## To do
For each line of the listing that holds "SWLIVE", show the full line.

## Material provided
--*--
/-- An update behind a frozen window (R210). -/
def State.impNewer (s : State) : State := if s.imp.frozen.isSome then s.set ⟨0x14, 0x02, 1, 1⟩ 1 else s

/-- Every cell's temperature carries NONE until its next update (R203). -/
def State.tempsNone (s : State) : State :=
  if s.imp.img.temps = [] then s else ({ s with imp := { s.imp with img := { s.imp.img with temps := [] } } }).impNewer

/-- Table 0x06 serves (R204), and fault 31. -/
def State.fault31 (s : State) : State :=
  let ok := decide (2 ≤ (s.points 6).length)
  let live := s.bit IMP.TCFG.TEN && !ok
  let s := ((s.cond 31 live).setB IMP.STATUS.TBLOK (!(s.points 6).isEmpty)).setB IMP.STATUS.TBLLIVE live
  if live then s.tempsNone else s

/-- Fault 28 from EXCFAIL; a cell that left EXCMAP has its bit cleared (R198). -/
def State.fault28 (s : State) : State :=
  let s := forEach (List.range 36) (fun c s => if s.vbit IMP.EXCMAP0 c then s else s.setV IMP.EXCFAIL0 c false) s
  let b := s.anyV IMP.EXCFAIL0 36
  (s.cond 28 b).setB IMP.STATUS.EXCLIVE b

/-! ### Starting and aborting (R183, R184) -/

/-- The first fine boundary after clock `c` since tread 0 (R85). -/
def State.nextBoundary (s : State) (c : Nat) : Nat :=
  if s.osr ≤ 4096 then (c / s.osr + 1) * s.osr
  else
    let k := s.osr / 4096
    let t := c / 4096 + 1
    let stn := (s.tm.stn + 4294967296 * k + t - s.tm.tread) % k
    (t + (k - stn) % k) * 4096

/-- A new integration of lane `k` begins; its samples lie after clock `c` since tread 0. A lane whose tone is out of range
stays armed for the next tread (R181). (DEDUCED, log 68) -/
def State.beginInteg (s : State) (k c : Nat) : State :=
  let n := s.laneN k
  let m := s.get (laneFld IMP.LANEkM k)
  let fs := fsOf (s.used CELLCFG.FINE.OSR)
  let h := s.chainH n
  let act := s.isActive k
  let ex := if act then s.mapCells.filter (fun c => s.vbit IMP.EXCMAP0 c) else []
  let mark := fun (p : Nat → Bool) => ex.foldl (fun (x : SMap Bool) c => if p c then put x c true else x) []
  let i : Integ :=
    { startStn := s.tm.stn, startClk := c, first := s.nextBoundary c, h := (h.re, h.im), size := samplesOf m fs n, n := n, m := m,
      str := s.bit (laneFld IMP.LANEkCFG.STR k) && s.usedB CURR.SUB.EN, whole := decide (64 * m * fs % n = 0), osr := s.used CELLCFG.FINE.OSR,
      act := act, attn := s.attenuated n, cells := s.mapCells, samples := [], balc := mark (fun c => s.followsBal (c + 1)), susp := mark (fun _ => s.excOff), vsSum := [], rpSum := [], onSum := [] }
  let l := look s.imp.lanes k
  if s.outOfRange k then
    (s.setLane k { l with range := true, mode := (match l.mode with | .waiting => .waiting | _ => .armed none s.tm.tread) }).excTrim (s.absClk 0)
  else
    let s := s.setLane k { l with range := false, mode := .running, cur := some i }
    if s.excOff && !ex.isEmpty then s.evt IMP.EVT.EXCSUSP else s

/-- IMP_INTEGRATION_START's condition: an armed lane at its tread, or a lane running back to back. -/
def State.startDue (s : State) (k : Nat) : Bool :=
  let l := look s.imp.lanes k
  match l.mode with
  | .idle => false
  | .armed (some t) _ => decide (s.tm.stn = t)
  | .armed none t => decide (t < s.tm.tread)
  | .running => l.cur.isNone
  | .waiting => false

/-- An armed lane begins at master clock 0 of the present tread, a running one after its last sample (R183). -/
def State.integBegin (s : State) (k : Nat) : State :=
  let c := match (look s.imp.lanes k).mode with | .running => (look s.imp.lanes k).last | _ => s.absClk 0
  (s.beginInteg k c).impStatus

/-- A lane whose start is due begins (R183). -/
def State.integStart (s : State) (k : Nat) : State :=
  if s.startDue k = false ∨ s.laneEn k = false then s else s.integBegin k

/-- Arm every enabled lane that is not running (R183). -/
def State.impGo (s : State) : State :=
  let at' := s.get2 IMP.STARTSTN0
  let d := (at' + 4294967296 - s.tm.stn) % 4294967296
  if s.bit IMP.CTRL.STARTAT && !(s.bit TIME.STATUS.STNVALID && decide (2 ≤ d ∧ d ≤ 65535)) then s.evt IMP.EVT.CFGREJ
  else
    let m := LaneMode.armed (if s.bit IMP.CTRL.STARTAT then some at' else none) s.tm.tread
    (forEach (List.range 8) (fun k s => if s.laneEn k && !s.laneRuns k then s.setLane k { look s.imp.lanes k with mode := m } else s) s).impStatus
--*--
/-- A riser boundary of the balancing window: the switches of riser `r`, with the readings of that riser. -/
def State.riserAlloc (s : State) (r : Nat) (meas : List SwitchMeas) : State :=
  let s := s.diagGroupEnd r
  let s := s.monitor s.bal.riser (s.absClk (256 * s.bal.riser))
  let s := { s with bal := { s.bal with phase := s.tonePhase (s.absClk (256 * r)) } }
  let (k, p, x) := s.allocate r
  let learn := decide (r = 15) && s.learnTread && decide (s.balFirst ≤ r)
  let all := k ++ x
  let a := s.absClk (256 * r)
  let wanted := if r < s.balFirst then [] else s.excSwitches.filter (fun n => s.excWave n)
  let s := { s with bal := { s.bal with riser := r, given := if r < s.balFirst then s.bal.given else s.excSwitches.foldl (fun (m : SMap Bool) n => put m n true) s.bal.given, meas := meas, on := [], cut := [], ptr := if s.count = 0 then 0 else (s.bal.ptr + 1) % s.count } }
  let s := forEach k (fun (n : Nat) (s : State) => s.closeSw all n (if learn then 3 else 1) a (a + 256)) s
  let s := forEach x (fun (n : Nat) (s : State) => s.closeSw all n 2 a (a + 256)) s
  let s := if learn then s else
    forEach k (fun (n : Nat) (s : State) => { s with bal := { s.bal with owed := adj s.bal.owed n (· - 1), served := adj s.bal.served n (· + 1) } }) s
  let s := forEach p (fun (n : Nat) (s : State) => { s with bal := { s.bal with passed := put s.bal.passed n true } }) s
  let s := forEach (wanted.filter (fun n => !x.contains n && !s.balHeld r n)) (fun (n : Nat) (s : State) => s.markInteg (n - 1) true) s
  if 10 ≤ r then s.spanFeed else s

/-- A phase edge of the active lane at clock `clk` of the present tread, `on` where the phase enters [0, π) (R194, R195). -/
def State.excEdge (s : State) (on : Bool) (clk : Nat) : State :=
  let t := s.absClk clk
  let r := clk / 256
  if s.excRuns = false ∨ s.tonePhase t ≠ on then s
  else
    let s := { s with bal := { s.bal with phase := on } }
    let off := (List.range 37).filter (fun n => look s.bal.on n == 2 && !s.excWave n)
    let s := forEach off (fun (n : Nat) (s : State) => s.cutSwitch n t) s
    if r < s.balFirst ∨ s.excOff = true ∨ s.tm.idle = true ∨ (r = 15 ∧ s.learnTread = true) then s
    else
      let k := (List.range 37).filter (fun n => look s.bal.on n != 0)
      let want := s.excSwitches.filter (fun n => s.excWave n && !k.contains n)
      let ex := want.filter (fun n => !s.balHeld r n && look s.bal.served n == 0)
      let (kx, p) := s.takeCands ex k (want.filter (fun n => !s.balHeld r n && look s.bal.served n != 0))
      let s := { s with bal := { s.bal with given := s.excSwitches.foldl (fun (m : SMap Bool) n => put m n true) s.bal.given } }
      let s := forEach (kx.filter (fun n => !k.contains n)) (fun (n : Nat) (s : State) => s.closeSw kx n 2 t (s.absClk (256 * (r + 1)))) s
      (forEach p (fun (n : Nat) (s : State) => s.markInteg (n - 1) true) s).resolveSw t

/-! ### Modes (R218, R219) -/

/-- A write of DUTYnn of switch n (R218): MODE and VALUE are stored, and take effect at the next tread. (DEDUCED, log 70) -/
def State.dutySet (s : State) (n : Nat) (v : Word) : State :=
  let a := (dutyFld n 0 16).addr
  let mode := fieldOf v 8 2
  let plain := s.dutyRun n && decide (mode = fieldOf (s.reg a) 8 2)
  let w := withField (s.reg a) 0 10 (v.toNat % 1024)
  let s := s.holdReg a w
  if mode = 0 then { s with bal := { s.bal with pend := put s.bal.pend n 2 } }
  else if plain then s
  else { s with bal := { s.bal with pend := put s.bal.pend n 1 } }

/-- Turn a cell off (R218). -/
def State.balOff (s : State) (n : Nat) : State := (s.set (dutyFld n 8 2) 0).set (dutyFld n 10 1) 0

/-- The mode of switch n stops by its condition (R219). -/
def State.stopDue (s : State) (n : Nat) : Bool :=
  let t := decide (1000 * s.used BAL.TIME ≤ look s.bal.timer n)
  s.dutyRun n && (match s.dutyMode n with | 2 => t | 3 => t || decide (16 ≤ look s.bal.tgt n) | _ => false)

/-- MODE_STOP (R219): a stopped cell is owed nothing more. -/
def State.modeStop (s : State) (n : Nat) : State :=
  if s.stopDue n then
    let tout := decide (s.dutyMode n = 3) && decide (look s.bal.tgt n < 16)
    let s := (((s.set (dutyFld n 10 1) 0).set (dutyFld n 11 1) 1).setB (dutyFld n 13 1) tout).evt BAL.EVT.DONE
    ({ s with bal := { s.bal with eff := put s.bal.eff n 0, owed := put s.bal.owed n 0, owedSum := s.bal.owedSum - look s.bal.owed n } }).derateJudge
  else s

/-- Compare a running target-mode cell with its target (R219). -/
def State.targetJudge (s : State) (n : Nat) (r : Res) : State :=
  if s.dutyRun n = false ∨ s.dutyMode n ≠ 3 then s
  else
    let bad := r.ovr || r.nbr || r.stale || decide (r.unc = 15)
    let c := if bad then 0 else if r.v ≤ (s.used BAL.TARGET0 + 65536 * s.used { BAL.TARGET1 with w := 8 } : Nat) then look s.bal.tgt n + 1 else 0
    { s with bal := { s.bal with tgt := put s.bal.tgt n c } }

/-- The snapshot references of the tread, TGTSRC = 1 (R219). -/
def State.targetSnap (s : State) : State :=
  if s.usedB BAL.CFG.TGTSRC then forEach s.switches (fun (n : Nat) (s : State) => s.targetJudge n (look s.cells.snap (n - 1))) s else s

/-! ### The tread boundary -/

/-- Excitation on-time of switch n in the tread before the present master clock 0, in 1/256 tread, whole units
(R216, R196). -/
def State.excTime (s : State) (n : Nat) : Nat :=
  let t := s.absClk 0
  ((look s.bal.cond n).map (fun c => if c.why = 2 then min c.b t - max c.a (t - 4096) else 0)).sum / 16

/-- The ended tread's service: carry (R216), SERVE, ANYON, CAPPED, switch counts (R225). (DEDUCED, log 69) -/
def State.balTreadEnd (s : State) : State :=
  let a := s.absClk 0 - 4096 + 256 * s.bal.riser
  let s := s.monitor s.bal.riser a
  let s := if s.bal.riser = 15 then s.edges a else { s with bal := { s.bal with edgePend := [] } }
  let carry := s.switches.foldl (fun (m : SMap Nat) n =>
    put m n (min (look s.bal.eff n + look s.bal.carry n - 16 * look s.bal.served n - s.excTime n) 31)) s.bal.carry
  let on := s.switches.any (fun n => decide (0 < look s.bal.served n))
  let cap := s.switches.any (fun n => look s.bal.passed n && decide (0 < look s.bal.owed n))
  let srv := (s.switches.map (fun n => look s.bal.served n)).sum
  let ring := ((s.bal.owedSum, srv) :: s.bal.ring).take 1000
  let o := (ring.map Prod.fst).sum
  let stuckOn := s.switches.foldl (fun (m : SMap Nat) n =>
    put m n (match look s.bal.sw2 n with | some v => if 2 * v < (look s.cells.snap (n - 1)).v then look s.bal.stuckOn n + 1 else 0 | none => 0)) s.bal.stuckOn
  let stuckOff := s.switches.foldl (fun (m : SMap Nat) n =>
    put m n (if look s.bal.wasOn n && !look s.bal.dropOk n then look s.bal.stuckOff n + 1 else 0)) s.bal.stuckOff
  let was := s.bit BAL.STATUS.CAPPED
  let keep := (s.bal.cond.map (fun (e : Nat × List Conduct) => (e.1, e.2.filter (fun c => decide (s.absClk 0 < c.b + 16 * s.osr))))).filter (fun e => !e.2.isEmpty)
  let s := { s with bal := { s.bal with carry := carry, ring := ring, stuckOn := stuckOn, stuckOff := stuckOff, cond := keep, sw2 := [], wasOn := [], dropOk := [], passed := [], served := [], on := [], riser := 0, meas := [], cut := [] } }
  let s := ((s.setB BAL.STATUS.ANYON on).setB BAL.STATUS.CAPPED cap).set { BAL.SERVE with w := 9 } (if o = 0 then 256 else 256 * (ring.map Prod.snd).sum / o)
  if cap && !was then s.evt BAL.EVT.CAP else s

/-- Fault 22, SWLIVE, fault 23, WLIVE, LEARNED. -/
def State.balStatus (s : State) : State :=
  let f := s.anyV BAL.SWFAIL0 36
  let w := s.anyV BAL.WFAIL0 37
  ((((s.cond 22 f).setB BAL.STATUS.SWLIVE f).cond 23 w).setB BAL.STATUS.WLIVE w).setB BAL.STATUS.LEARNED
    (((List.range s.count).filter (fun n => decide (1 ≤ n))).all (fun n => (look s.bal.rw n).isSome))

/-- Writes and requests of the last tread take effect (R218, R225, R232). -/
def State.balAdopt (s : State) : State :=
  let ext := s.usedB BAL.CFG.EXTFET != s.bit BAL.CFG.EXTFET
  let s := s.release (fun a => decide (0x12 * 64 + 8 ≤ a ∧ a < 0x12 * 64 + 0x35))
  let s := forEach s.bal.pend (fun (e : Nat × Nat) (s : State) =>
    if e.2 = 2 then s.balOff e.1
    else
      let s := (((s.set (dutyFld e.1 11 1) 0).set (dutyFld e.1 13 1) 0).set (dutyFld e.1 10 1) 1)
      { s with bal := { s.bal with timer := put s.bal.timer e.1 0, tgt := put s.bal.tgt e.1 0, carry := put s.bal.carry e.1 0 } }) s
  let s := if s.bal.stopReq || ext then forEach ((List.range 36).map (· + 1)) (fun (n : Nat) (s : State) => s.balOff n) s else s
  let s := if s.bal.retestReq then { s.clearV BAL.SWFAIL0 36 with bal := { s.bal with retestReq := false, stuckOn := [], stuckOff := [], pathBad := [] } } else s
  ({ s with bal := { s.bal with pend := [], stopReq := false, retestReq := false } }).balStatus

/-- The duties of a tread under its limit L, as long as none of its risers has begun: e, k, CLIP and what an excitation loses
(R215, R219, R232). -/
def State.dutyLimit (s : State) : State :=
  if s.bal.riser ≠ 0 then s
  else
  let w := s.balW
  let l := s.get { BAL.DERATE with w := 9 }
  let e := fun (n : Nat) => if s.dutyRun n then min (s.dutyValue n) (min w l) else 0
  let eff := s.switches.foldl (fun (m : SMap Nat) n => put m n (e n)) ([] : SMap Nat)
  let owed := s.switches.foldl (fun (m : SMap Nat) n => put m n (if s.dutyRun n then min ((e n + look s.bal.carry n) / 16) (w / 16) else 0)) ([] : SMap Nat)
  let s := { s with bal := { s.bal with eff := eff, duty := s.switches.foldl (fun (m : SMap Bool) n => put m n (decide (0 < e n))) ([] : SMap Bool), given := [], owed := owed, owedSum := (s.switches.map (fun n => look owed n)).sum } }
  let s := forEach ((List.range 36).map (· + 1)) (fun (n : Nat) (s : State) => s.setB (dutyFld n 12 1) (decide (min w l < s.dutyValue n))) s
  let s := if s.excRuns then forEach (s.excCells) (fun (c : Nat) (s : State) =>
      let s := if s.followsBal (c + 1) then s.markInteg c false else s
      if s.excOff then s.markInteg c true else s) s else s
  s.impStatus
--*--
## Reply
/-- Fault 22, SWLIVE, fault 23, WLIVE, LEARNED. -/
  ((((s.cond 22 f).setB BAL.STATUS.SWLIVE f).cond 23 w).setB BAL.STATUS.WLIVE w).setB BAL.STATUS.LEARNED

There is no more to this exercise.